JH: We are really an excellent university with great faculty and really high-level students. And I think we consciously went about creating that kind of vision for the university. So, that's really nice to see. And along with that came a lot of things like buildings that you had to have if you increased enrollment. And so we've had an incredible spur in the number and types of buildings we've put up on campus. I think we're leading the way in some of the technological innovations that are occurring in higher education. I think, as an institution, we're quite nimble. We take actions pretty fast and that's very unusual. And I think we've really raised the profile of Northern Arizona University in this state.
GF: On the other side...is there anything in particular you feel you might regret, or wish had been done differently during your presidency?
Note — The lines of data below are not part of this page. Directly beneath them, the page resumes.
theorem decode_bkpt {imm : BitVec 16} (h : encode (.bkpt imm) = some w) : decode w = some (.bkpt imm) := by
  refine decode_uniWord (n := 0x2E) h (by decide) fun op fields => ?_
  obtain ⟨rfl, zero⟩ := (append_eq_fld imm (0#9) w 0).1 fields
  rw [decodeUniform, op]
  exact need_zero zero rfl

theorem decode_rgn {region : BitVec 18} (h : encode (.rgn region) = some w) : decode w = some (.rgn region) := by
  refine decode_uniWord (n := 0x2F) h (by decide) fun op fields => ?_
  obtain ⟨rfl, zero⟩ := (append_eq_fld region (0#7) w 0).1 fields
  rw [decodeUniform, op]
  exact need_zero zero rfl

theorem decode_febind {sa sb sc : SReg} {m : BindMode} (h : encode (.febind sa sb sc m) = some w) :
    decode w = some (.febind sa sb sc m) := by
  refine decode_uniWord (n := 0x30) h (by decide) fun op fields => ?_
  simp only [append_eq_fld, and_assoc] at fields
  obtain ⟨rfl, rfl, rfl, hm, zero⟩ := fields
  rw [decodeUniform, op]
  exact need_zero zero (by rw [bind?_eq.2 hm]; rfl)

theorem decode_icinv {l : IcLevel} (h : encode (.icinv l) = some w) : decode w = some (.icinv l) := by
  refine decode_uniWord (n := 0x34) h (by decide) fun op fields => ?_
  obtain ⟨hl, zero⟩ := (append_eq_fld l.code (0#23) w 0).1 fields
  rw [decodeUniform, op]
  exact need_zero zero (by rw [icLevel?_eq.2 hl, Option.map_some])

/-! Every instruction. -/

theorem decode_encode {i : Instr} (wf : WellFormed i = true) (h : encode i = some w) : decode w = some i := by
  cases i with
  | iadd | isub | imin | imax | umin | umax | imul | imulhi | imad | imsb | iaddsat | isubsat | uaddsat | usubsat | land | landn | lor | lorn
  | lxor | lxnor | shl | shr | sar | rol | bfx | bfxs | bfi | perm =>
    exact decode_LA h (by decide) wf fun op x => by rw [decodeLane, op]; exact pickX_eq x
  | popc | clz | brev | ctz | iabs | ineg => exact decode_LA1 h (by decide) wf fun op x => by rw [decodeLane, op]; exact pickX_eq x
  | fadd | fsub | fmul | ffma | ffms | fmin | fmax =>
    exact decode_LF h (by decide) wf fun op x => by rw [decodeLane, op]; exact pickX_eq x
  | fabs | fneg => exact decode_LF1 h (by decide) wf fun op x => by rw [decodeLane, op]; exact pickX_eq x
  | mov | movs => exact decode_move h wf rfl
  | pmovGet => exact decode_pmovGet h wf
  | pmovSet => exact decode_pmovSet h wf
  | fspec => exact decode_fspec h wf
  | cvt => exact decode_cvt h wf
  | dot => exact decode_dot h wf
  | lred => exact decode_lred h wf
  | lscan => exact decode_lscan h wf
  | iaddi | shli | shri | sari => exact decode_LI h (by decide) wf fun op => by rw [decodeLane, op]; exact rfl
  | lxch => exact decode_lxch h wf
  | movi => exact decode_movi h
  | sel => exact decode_sel h
  | plop => exact decode_plop h
  | vote => exact decode_vote h
  | icmp => exact decode_icmp h
  | fcmp => exact decode_fcmp h
  | ld | ldfe | ldfw =>
    obtain ⟨wf, dest⟩ := Bool.and_eq_true_iff.1 wf
    exact decode_LM h (by decide) wf fun op hd _ => by rw [decodeLane, op]; exact asLMd_eq dest hd
  | lds => exact decode_lds h wf
  | st | stfe => exact decode_LM h (by decide) wf fun op _ _ => by rw [decodeLane, op]; exact rfl
  | cas | atomAdd | atomSmin | atomSmax | atomUmin | atomUmax | atomAnd | atomOr | atomXchg =>
    exact decode_LX h (by decide) wf fun op => by rw [decodeLane, op]; exact rfl
  | red => exact decode_red h wf
  | tload => exact decode_tload h wf
  | tstore => exact decode_tstore h wf
  | sadd | ssub | smul | smulhi | sand | sor | sxor | sandn | sshl | sshr | ssar | smin | smax | sminu | smaxu => exact decode_UA h rfl
  | sld | sst => exact decode_UM h (by decide) fun op => by rw [decodeUniform, op]; exact rfl
  | enq => exact decode_enq h wf
  | deq => exact decode_deq h wf
  | deqNb => exact decode_deqNb h wf
  | deparm => exact decode_deparm h wf
  | depdec => exact decode_depdec h
  | cpy => exact decode_cpy h wf
  | tmove => exact decode_tmove h wf
  | chead => exact decode_chead h
  | ctail => exact decode_ctail h
  | coll => exact decode_coll h
  | relayout => exact decode_relayout h
  | oclaim | orelease | aclaim | arelease =>
    exact decode_claim h (by decide) fun op hd ha hf hl => by rw [decodeUniform, op, ← hf, hd, ha, hl]; exact rfl
  | mloop => exact decode_mloop h
  | mloopWait => exact decode_mloopWait h
  | aread => exact decode_aread h wf
  | azero => exact decode_azero h
  | saddi => exact decode_saddi h
  | sli => exact decode_sli h
  | bra => exact decode_bra h wf
  | brl | jpush | call => exact decode_uniWord h (by decide) fun op off => by rw [decodeUniform, op, off]; exact rfl
  | brd => exact decode_brd h
  | scmp => exact decode_scmp h
  | sget => exact decode_sget h wf
  | join | ret | exit | xfence | rft | nop =>
    exact decode_uniWord h (by decide) fun op zero => by rw [decodeUniform, op]; exact need_zero zero rfl
  | brx => exact decode_brx h wf
  | yield => exact decode_yield h
  | runend => exact decode_runend h wf
  | bar => exact decode_bar h
  | phase => exact decode_phase h
  | waitseq => exact decode_waitseq h
  | qopen => exact decode_qop (sub := 0) (sd := 0) h fun hs hd zero => qop?_of_none hs hd zero (by simp)
  | qret => exact decode_qop (sub := 1) (sd := 0) h fun hs hd zero => qop?_of_none hs hd zero (by simp)
  | qwait => exact decode_qop (sub := 2) (sd := 0) h fun hs hd zero => qop?_of_none hs hd zero (by simp)
  | qread => exact decode_qread h
  | tsload | tsevict => exact decode_slot h (by decide) fun op hs ha => by rw [decodeUniform, op, hs, ha]; exact rfl
  | csrr dst csr =>
    cases dst with
    | s => exact decode_csrr_s h wf
    | v => exact decode_csrr_v h wf
  | csrw => exact decode_csrw h wf
  | trap => exact decode_trap h
  | bkpt => exact decode_bkpt h
  | rgn => exact decode_rgn h
  | febind => exact decode_febind h
  | icinv => exact decode_icinv h
  | _ => cases h

/-- Settles O2, by the instructions of each format: the word has the operands in its fields, where the row of its opcode reads them. -/
theorem decodeEncode : Obligations.DecodeEncode := fun _ _ => decode_encode

end Sys2Proof
end

section
/-! PROOFS. Every word that decodes is the word of its instruction (R36, R37): a row that answers has checked every bit that the
instruction does not name. -/
namespace Sys2Proof

/-- Whatever a row answers for a word is a well-formed instruction, and the word is its encoding. -/
def Faithful (w : BitVec 32) (o : Option Instr) : Prop := ∀ i, o = some i → WellFormed i = true ∧ encode i = some w

variable {w : BitVec 32} {n : Nat}

/-! Checks and choices. -/

theorem Faithful.none : Faithful w .none := fun _ e => by cases e

theorem Faithful.some {i : Instr} (h : WellFormed i = true ∧ encode i = .some w) : Faithful w (.some i) := by
  rintro _ ⟨⟩
  exact h

theorem Faithful.need {c : Bool} {o : Option Instr} (h : c = true → Faithful w o) : Faithful w (need c o) := by
  intro i e
  obtain ⟨hc, e⟩ := need_eq.1 e
  exact h hc i e

theorem Faithful.zero {k : Nat} {x : BitVec k} {o : Option Instr} (h : 0 = x → Faithful w o) : Faithful w (Sys2Proof.need (x = 0) o) :=
  .need fun e => h (of_decide_eq_true e).symm

theorem Faithful.pickX {o0 o1 : Option Instr} (h0 : false = w.getLsbD 4 → Faithful w o0) (h1 : true = w.getLsbD 4 → Faithful w o1) :
    Faithful w (pickX w o0 o1) := by
  unfold Sys2Proof.pickX
  split
  case isTrue x => exact h1 x.symm
  case isFalse x => exact h0 (by simpa using x)

theorem Faithful.map {α : Type} {o : Option α} {k : α → Instr}
    (h : ∀ x, o = .some x → WellFormed (k x) = true ∧ encode (k x) = .some w) : Faithful w (o.map k) := by
  intro i e
  obtain ⟨x, hx, rfl⟩ := Option.map_eq_some_iff.1 e
  exact h x hx

theorem Faithful.bind {α : Type} {o : Option α} {k : α → Option Instr} (h : ∀ x, o = .some x → Faithful w (k x)) :
    Faithful w (o.bind k) := by
  intro i e
  obtain ⟨x, hx, e⟩ := Option.bind_eq_some_iff.1 e
  exact h x hx i e

/-! The lane formats (R24). A row names its instruction's class; the defaults say what has to be so of each of its instructions. -/

theorem code_of {k : Nat} {x : BitVec k} (h : x.toNat = n) : BitVec.ofNat k n = x := by
  rw [← h, BitVec.ofNat_toNat, BitVec.setWidth_eq]

/-- An instruction whose word is put together from the parts in `body`. -/
theorem answer_lane {body : BitVec 25} {i : Instr} (set : w.getLsbD 31 = false) (op : (fld w 25 6).toNat = n)
    (wf : WellFormed i = true := by rfl) (enc : encode i = .some (laneWord (BitVec.ofNat 6 n) body) := by rfl)
    (fields : body = fld w 0 25) : WellFormed i = true ∧ encode i = .some w :=
  ⟨wf, enc.trans (congrArg Option.some (laneWord_eq.2 ⟨set, code_of op, fields⟩))⟩

/-- A row that reads a guard, with the other fields of LA in hand. -/
theorem Faithful.guardLA {x : Bool} {sz : BitVec 2} {d a b : BitVec 6} {k : Guard → Instr} (set : w.getLsbD 31 = false)
    (op : (fld w 25 6).toNat = n) (hd : d = fld w 19 6) (ha : a = fld w 13 6) (hb : b = fld w 7 6) (hs : sz = fld w 5 2)
    (hx : x = w.getLsbD 4) (wf : ∀ g, g.wf = true → WellFormed (k g) = true := by exact fun _ h => h)
    (enc : ∀ g, encode (k g) = encLA (BitVec.ofNat 6 n) x sz d a b g := by exact fun _ => rfl) :
    Faithful w ((guard? (fld w 0 4)).map k) := by
  refine .map fun g hg => ?_
  obtain ⟨gwf, code⟩ := guard?_eq.1 hg
  exact ⟨wf g gwf, (enc g).trans (encLA_eq.2 ⟨set, code_of op, hd, ha, hb, hs, hx, code⟩)⟩

section
variable {x : Bool} (set : w.getLsbD 31 = false) (op : (fld w 25 6).toNat = n)
include set op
JH: There are all sorts of things! You go back and say, 'I could have done better with this or that particular effort'. When I first came as provost, I was interviewed by The Lumberjack. And, at that time I said technology is going to overwhelm higher education. Here we are 13 years later...I should have pushed that much more aggressively. I wasn't sure that I was right in 2002 or 2003. I'm really sure now. And so I probably could have pushed that along much, much faster.
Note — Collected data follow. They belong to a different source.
-- ==== Sys2Proof/Syntax.lean ====
section
/-! DEFINITION. The command set of XFC, whole: one constructor per row of spec/opcode_table.json (30_encoding.md R73). -/

namespace Sys2Proof

/-- The transfer mode, operand m of SETMODE and register MODE (R25, R126). -/
inductive Mode where
  /-- coded 0: one-byte trailer -/
  | checksum
  /-- coded 1: two-byte trailer -/
  | crc16
  deriving DecidableEq, Repr

/-- The block kind, operand k of TXBEGIN and register BLK (R26, R141). -/
inductive BlockKind where
  /-- coded 0: 128-byte block -/
  | soh
  /-- coded 1: 1024-byte block -/
  | stx
  deriving DecidableEq, Repr

/-- The eight read views, operand r of RD (R34). -/
inductive RegView where
  | crc | sum | seq | pad | ctrl | cnt | stat | rxsc
  deriving DecidableEq, Repr

/-- The four operand formats (R71). -/
inductive Format where
  /-- arg must be zero -/
  | z
  /-- arg is a byte -/
  | b
  /-- arg[0] is a flag, arg[7:1] must be zero -/
  | f
  /-- arg[2:0] is a register number, arg[7:3] must be zero -/
  | r
  deriving DecidableEq, Repr

/-- The seventeen commands (R73). -/
inductive Instr where
  | nop
  | init
  | errclr
  | abort
  | rd (r : RegView)
  | sumclr
  | sumbyte (b : Byte)
  | crcclr
  | crcbyte (b : Byte)
  | setmode (m : Mode)
  | setseq (v : Byte)
  | seqnext
  | setpad (v : Byte)
  | txbegin (k : BlockKind)
  | txdata (b : Byte)
  | txpad
  | rxbyte (b : Byte)
  deriving DecidableEq, Repr

/-- A command word taken apart into its two fields, before anything is checked (R70). -/
structure RawCommand where
  op  : Byte
  arg : Byte
  deriving DecidableEq, Repr

end Sys2Proof
end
GF: What do you see as the future of higher education? State funding? Tuition increases? Performance funding? What do you see the future of all that sort of melding together as it relates to NAU?
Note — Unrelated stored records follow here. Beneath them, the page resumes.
-- ==== Sys2Proof/Machine/Transmit.lean ====
section
/-! DEFINITION. The transmit framer's commands TXBEGIN, TXDATA, TXPAD (43_tx_framer.md R141, R143, R145). -/

namespace Sys2Proof.Machine

/-- TXBEGIN k: open a transmit frame and emit its first three bytes (R141). -/
def execTxbegin (k : BlockKind) (s : State) : Result :=
  unlessLatched s (requireIdle s (requireMode s
    (.next ((s.emitTx [hdr k, s.xfc.seq, complement s.xfc.seq]).update
      fun x => { openFrame k x with fsm := .txpayload }))))

/-- TXDATA b: emit one payload byte; after the last, emit the trailer and close the frame (R143). -/
def execTxdata (b : Byte) (s : State) : Result :=
  unlessLatched s (requireTxPayload s
    (.next (if payloadDone (txPut b s).xfc then txClose (txPut b s) else txPut b s)))

/-- TXPAD: fill the rest of the payload with PAD, emit the trailer and close the frame (R145). In states no run
reaches, CNT ≥ size(BLK), no pad byte is emitted (log 4). -/
def execTxpad (s : State) : Result :=
  unlessLatched s (requireTxPayload s
    (.next (txClose (txPutMany (size s.xfc.blk - s.xfc.cnt.toNat) s.xfc.pad s))))

end Sys2Proof.Machine
end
JH: I think everybody on the campus really has to become fundamentally comfortable with the pace of change, and be willing to lead it, not wait for it. I think that in the future, because of the changing delivery system and the changing way students learn, there are some institutions that are not going to survive. There have been some institutions that have already closed in some states. And so you have to say, alright, we're really healthy right now. Financially, we have people watching our money very carefully. And so we have to make investments, always be making investments in the future. And so right now, we are making those investments. I have a President's Technology Fund: Faculty come to me with a great idea for improving their classroom, their course, their degree...they're going to get supported by the President's Office. And we're investing in personalized learning - that's competency-based education - it's likely the wave of the future. But, you know the one thing NAU can never lose is when the students come to us for undergraduate residential education, they want faculty, and they want them close. And so we have to somehow meld the technology with one of our core missions which is our relationship with students. One of the ways the university has thrived is because we became so much a part of the Flagstaff community. That wasn't always the case. But, we've thrived based on partnerships. We wouldn't have a conference center if it wasn't for the city of Flagstaff. We wouldn't have T-Gen North. Our partnerships with the Flagstaff Medical Center are absolutely critical to what we do. The Flagstaff Unified School District. So, this notion that universities stand, kind of, alone is passe'. If we didn't have those partners, we wouldn't have been successful.